Beim 1. FC Köln herrscht Ausnahmezustand. Kevin Pezzoni musste den Club verlassen, nachdem ihm einige Fans aufgelauert und körperliche Gewalt andedroht hatten. Der Vorstand beugte sich den Chaoten und verpasste es dabei, ein klares Zeichen zu setzen.
Die direkte Rückkehr in die Bundesliga war beim 1. FC Köln zwar angepeilt, doch war man sich beim Bundesliga-Absteiger darüber im Klaren, dass es ob der Vielzahl an Abgängen schwierig werden könnte. Nun gab es gegen Energie Cottbus die dritte Niederlage im vierten Saisonspiel der 2. Bundesliga und in dem so emotionalen Club brennt es lichterloh.
Sportlich läuft es somit nicht gut, das Thema Aufstieg ist zunächst in weite Ferne gerückt, der Trainer wird in diversen Medien - bei einer weiteren Niederlage im kommenden Spiel gegen den FC St. Pauli - schon aus dem Job geschrieben und die Fans haben es geschafft, mit Kevin Pezzoni einen Spieler aus dem Club zu werfen.
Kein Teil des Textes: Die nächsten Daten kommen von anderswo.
-- ==== Sys2Proof/Laws/State.lean ====
section
/-! SUPPORT. What each writer of the state leaves in each field: one lemma per field per writer, true by
`rfl`, so that no proof unfolds a record update. -/

namespace Sys2Proof.Machine

@[simp] theorem setRxq_cfg (r : Rxq) (s : State) : (setRxq r s).cfg = s.cfg := rfl
@[simp] theorem setRxq_rxq (r : Rxq) (s : State) : (setRxq r s).rxq = r := rfl
@[simp] theorem setRxq_cfp (r : Rxq) (s : State) : (setRxq r s).cfp = s.cfp := rfl
@[simp] theorem setRxq_lift (r : Rxq) (s : State) : (setRxq r s).lift = s.lift := rfl
@[simp] theorem setRxq_fsm (r : Rxq) (s : State) : (setRxq r s).fsm = s.fsm := rfl
@[simp] theorem setRxq_pid (r : Rxq) (s : State) : (setRxq r s).pid = s.pid := rfl
@[simp] theorem setRxq_enc (r : Rxq) (s : State) : (setRxq r s).enc = s.enc := rfl
@[simp] theorem setRxq_seq (r : Rxq) (s : State) : (setRxq r s).seq = s.seq := rfl
@[simp] theorem setRxq_trace (r : Rxq) (s : State) : (setRxq r s).trace = s.trace := rfl
@[simp] theorem setRxq_sched (r : Rxq) (s : State) : (setRxq r s).sched = s.sched := rfl
@[simp] theorem setRxq_ret (r : Rxq) (s : State) : (setRxq r s).ret = s.ret := rfl
@[simp] theorem setRxq_inputN (r : Rxq) (s : State) : (setRxq r s).inputN = s.inputN := rfl

@[simp] theorem setCfp_cfg (c : Cfp) (s : State) : (setCfp c s).cfg = s.cfg := rfl
@[simp] theorem setCfp_rxq (c : Cfp) (s : State) : (setCfp c s).rxq = s.rxq := rfl
@[simp] theorem setCfp_cfp (c : Cfp) (s : State) : (setCfp c s).cfp = c := rfl
@[simp] theorem setCfp_lift (c : Cfp) (s : State) : (setCfp c s).lift = s.lift := rfl
@[simp] theorem setCfp_fsm (c : Cfp) (s : State) : (setCfp c s).fsm = s.fsm := rfl
@[simp] theorem setCfp_pid (c : Cfp) (s : State) : (setCfp c s).pid = s.pid := rfl
@[simp] theorem setCfp_enc (c : Cfp) (s : State) : (setCfp c s).enc = s.enc := rfl
@[simp] theorem setCfp_seq (c : Cfp) (s : State) : (setCfp c s).seq = s.seq := rfl
@[simp] theorem setCfp_trace (c : Cfp) (s : State) : (setCfp c s).trace = s.trace := rfl
@[simp] theorem setCfp_sched (c : Cfp) (s : State) : (setCfp c s).sched = s.sched := rfl
@[simp] theorem setCfp_ret (c : Cfp) (s : State) : (setCfp c s).ret = s.ret := rfl
@[simp] theorem setCfp_inputN (c : Cfp) (s : State) : (setCfp c s).inputN = s.inputN := rfl

@[simp] theorem setLift_cfg (l : Lift) (s : State) : (setLift l s).cfg = s.cfg := rfl
@[simp] theorem setLift_rxq (l : Lift) (s : State) : (setLift l s).rxq = s.rxq := rfl
@[simp] theorem setLift_cfp (l : Lift) (s : State) : (setLift l s).cfp = s.cfp := rfl
@[simp] theorem setLift_lift (l : Lift) (s : State) : (setLift l s).lift = l := rfl
@[simp] theorem setLift_fsm (l : Lift) (s : State) : (setLift l s).fsm = s.fsm := rfl
@[simp] theorem setLift_pid (l : Lift) (s : State) : (setLift l s).pid = s.pid := rfl
@[simp] theorem setLift_enc (l : Lift) (s : State) : (setLift l s).enc = s.enc := rfl
@[simp] theorem setLift_seq (l : Lift) (s : State) : (setLift l s).seq = s.seq := rfl
@[simp] theorem setLift_trace (l : Lift) (s : State) : (setLift l s).trace = s.trace := rfl
@[simp] theorem setLift_sched (l : Lift) (s : State) : (setLift l s).sched = s.sched := rfl
@[simp] theorem setLift_ret (l : Lift) (s : State) : (setLift l s).ret = s.ret := rfl
@[simp] theorem setLift_inputN (l : Lift) (s : State) : (setLift l s).inputN = s.inputN := rfl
Mit einem Punkt auf dem Konto liegt der 1. FC Köln auf Platz 17 der Tabelle und Trainer Holger Stanislawski übt sich in ersten Durchhalteparolen, möchte auf der anderen Seite auch noch nicht im komplette Panik verfallen. "Ich kann den Jungs keinen Vorwurf machen, sie rennen, machen und tun", so der Trainer des 1. FC Köln bei rp-online.
Kevin Pezzoni von Fans bedroht
"Uns fehlt einfach das scheiß Tor. Der FC ist nicht am Boden. Wir sind da, machen aber die Tore nicht", so Stanislawski weiter. Bei bild.de sprach der Trainer die Probleme innerhalb des Clubs an, nachdem einige Leistungsträger und Führungspersönlichkeiten abgegeben wurden. "Man hat gesehen, dass erfahrene Spieler fehlen."
Soweit die sportlichen Probleme, die in den kommenden Wochen gelöst werden können, oder eben nicht. Viel schlimmer ist es zu beobachten, dass nach dem schwachen Saisonstart einige Fans des 1. FC Köln praktisch den Club übernommen haben und dazu in der Lage sind, einen Spieler wie Kevin Pezzoni unter Androhung von Gewalt zum Gehen zu bewegen - ohne daran gehindert zu werden.
Denn der 1. FC Köln hat nach der Niederlage gegen Energie Cottbus den Vertrag mit Kevin Pezzoni aufgelöst. Offiziell erklärte der Vorstand der Kölner, dass Pezzoni eine neue sportliche Herausforderung suchen würde. Dies ist jedoch nur die Konsequenz nach einer Fan-Aktion gegen den Spieler.
Kevin Pezzoni: Stanislawski bestätigt Übergriffe
Denn, wie auch Holger Stanislawski bestätigte, hatte eine Gruppe von FC Köln-Fans dem Spieler bedroht. "Da hat eine Gruppe von Menschen dem Spieler Pezzoni in dieser Woche vor dessen Privatwohnung aufgelauert, ihn angepöbelt und ihn massiv bedroht", so der Trainer gegenüber der Süddeutschen.
"Sie haben Zettel an sein Auto geklebt und ihm klar gemacht, dass sie ihm weh tun wollen. Damit haben diese Leute eine Grenze überschritten." Weiter sagte er: "Wir haben die beste Lösung für Kevin gesucht. Das war der Abschied. Dabei ging es nicht um finanzielle Dinge. Da muss man Menschlichkeit zeigen. Ich hoffe, er findet wieder Spaß am Fußball."